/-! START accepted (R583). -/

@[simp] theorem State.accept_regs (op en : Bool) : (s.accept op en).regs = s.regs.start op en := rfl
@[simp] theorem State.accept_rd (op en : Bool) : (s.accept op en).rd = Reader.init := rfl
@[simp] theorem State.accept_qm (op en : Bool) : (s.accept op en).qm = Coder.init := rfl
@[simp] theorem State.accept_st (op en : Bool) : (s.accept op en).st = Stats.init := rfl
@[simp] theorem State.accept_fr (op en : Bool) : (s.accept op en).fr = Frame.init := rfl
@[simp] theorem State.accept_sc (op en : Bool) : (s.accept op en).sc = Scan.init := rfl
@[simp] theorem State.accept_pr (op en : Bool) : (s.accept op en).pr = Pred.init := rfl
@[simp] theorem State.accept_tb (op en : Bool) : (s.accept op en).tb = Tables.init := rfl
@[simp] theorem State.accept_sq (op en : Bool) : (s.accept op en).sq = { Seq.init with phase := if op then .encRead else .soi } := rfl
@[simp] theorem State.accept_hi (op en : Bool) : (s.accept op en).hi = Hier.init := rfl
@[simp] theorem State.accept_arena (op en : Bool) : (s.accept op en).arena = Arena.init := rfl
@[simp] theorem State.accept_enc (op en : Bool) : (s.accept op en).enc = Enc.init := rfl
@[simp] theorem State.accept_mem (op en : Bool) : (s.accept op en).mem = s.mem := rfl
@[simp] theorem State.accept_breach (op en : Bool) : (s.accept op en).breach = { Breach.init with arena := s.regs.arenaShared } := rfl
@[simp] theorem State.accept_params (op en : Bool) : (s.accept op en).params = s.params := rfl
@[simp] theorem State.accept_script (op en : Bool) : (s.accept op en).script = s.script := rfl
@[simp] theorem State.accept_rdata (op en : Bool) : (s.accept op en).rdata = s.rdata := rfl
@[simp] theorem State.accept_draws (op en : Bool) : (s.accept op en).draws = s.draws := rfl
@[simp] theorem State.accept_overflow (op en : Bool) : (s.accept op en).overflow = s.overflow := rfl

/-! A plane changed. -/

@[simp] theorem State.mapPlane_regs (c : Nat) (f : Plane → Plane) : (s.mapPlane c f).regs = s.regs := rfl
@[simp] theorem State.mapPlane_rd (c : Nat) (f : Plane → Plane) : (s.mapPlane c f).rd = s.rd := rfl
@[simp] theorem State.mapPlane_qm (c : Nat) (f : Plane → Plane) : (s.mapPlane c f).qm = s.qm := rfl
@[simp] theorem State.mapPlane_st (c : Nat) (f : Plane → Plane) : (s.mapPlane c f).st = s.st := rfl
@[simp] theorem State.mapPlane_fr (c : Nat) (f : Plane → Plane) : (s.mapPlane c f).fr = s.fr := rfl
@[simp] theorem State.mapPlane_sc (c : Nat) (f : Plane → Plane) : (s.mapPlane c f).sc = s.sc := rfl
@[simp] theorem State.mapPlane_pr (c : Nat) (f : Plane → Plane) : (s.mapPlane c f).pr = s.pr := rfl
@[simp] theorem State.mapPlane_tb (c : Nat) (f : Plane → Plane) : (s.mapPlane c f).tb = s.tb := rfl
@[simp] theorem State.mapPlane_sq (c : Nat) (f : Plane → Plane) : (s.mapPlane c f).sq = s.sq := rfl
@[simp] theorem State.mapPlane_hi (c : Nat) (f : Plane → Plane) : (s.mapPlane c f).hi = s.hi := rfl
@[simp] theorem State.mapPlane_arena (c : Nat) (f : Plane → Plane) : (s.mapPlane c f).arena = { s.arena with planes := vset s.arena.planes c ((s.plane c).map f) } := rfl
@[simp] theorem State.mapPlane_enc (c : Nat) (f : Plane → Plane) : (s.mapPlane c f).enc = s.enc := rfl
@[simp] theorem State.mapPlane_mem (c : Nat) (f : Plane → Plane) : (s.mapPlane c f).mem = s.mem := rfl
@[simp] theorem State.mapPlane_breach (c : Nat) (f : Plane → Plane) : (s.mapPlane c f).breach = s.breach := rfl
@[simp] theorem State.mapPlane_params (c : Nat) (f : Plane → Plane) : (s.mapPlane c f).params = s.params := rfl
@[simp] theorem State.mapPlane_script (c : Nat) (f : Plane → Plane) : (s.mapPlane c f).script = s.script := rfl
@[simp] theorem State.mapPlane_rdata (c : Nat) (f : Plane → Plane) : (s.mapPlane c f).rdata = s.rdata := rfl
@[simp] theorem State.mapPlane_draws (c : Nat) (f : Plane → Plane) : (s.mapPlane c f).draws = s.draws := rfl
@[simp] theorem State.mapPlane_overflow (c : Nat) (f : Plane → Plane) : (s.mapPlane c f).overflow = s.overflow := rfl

################

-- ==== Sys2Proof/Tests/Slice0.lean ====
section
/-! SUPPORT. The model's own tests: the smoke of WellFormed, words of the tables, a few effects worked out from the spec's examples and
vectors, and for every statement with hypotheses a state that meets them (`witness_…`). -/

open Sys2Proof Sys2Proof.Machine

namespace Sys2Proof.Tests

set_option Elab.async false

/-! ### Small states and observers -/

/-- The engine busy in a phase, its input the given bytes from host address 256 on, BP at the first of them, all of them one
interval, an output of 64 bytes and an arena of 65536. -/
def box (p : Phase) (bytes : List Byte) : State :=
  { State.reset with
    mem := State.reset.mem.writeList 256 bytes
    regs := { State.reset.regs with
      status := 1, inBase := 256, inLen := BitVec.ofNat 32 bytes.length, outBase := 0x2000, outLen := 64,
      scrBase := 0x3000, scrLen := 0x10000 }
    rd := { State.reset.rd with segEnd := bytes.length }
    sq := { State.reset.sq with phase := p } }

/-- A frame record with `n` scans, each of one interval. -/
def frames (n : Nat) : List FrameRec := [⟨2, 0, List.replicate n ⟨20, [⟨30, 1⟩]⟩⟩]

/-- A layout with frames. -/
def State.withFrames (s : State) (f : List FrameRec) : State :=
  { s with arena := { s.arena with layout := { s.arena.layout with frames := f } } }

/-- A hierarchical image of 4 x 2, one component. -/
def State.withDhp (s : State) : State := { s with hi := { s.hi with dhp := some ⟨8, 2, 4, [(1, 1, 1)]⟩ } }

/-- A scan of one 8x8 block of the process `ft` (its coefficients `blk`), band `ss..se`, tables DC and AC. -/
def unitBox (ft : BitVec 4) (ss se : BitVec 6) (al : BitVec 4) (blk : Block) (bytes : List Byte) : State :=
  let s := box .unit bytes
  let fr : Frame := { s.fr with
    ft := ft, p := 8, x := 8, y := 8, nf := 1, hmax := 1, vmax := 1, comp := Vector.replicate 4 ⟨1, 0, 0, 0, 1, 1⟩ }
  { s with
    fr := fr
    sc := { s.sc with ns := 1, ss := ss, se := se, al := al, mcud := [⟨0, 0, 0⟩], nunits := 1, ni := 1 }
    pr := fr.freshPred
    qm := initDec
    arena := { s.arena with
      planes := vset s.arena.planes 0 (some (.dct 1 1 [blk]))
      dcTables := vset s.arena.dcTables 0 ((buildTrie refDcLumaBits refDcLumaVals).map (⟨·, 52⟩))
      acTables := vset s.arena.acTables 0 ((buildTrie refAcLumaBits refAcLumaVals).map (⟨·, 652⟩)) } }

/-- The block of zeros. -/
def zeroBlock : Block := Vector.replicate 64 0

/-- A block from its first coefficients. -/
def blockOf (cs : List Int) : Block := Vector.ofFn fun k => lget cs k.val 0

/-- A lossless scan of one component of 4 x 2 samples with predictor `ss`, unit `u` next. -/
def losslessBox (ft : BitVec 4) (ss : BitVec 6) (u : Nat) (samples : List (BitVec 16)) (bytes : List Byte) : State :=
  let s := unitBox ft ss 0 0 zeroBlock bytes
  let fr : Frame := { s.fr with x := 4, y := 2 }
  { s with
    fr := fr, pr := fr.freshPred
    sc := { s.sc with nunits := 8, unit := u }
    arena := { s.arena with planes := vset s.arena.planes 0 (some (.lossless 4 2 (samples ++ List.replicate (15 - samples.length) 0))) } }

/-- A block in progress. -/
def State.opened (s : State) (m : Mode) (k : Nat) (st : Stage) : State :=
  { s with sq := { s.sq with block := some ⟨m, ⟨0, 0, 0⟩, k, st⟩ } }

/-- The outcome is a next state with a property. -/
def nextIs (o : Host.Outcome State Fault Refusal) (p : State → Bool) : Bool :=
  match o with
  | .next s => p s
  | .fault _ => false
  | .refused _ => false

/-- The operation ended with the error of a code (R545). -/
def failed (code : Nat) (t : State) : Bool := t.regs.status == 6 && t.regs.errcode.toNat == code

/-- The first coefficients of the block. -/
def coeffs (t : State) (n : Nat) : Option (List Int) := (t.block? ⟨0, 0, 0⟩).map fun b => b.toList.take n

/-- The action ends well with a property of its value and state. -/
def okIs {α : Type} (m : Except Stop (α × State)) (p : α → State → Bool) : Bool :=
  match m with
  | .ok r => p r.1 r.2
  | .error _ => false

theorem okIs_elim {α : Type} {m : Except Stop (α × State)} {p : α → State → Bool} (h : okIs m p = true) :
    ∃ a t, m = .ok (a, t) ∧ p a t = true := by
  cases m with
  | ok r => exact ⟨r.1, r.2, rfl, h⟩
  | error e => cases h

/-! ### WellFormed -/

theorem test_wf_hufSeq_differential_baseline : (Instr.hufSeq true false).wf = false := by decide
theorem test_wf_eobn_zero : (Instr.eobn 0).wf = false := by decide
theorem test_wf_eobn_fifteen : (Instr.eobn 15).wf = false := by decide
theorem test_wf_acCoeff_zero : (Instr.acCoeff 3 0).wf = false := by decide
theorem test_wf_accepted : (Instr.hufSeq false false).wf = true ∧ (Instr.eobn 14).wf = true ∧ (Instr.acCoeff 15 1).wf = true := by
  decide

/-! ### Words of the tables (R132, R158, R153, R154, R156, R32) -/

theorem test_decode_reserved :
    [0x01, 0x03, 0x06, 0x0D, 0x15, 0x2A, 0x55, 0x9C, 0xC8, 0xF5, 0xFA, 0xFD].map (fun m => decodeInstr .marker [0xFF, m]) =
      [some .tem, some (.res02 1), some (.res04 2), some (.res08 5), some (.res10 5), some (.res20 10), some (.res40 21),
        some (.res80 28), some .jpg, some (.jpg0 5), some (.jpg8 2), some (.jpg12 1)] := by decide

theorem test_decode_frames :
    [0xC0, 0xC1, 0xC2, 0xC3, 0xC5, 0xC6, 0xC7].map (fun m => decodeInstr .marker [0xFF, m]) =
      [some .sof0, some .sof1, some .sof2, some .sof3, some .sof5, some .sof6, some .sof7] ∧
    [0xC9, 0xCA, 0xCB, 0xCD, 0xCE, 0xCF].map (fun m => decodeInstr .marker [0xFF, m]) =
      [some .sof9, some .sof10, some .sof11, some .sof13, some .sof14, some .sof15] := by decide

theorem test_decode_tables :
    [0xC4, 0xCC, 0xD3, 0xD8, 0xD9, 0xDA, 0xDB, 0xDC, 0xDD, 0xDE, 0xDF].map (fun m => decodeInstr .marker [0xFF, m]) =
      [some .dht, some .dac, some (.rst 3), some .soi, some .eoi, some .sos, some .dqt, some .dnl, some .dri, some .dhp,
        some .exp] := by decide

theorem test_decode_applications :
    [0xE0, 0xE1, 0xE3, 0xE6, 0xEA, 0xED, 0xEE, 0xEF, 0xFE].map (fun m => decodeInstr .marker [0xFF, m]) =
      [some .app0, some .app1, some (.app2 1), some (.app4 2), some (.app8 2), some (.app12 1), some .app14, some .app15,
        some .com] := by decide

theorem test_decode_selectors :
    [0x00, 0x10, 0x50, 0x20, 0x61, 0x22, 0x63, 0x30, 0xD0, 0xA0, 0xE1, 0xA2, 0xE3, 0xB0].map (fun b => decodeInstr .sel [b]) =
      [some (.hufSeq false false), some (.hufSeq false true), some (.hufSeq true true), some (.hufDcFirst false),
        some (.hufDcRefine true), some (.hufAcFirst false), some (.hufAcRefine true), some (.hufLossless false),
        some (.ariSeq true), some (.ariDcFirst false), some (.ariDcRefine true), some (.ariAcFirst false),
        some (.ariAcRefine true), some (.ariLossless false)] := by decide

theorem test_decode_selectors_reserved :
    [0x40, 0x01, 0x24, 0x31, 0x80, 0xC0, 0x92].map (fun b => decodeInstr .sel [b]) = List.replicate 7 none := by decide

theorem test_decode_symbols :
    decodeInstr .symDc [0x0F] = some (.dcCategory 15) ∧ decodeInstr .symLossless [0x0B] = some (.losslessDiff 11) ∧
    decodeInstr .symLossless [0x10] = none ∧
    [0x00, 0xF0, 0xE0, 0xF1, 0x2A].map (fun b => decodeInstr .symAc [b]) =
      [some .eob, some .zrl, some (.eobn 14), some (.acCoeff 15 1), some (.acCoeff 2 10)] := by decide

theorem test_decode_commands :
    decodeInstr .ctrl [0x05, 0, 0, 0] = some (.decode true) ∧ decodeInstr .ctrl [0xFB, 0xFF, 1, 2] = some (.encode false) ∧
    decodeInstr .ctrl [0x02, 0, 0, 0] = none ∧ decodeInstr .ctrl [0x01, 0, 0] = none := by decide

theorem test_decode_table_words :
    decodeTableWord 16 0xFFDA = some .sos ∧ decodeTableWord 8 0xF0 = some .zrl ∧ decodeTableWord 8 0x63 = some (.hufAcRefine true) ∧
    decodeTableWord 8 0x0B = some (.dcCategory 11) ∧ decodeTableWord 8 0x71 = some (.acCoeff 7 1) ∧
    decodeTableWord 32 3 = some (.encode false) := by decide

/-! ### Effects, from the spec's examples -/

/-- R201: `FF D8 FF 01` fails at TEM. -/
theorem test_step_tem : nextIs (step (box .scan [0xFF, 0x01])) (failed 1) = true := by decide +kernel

################

## TASK STATEMENT
Look through the material above and print exactly the lines from the one containing "accepted (R583). -/" to the one containing "Reader.init := rfl", both included, and nothing more.

## OUTPUT BELOW
/-! START accepted (R583). -/

@[simp] theorem State.accept_regs (op en : Bool) : (s.accept op en).regs = s.regs.start op en := rfl
@[simp] theorem State.accept_rd (op en : Bool) : (s.accept op en).rd = Reader.init := rfl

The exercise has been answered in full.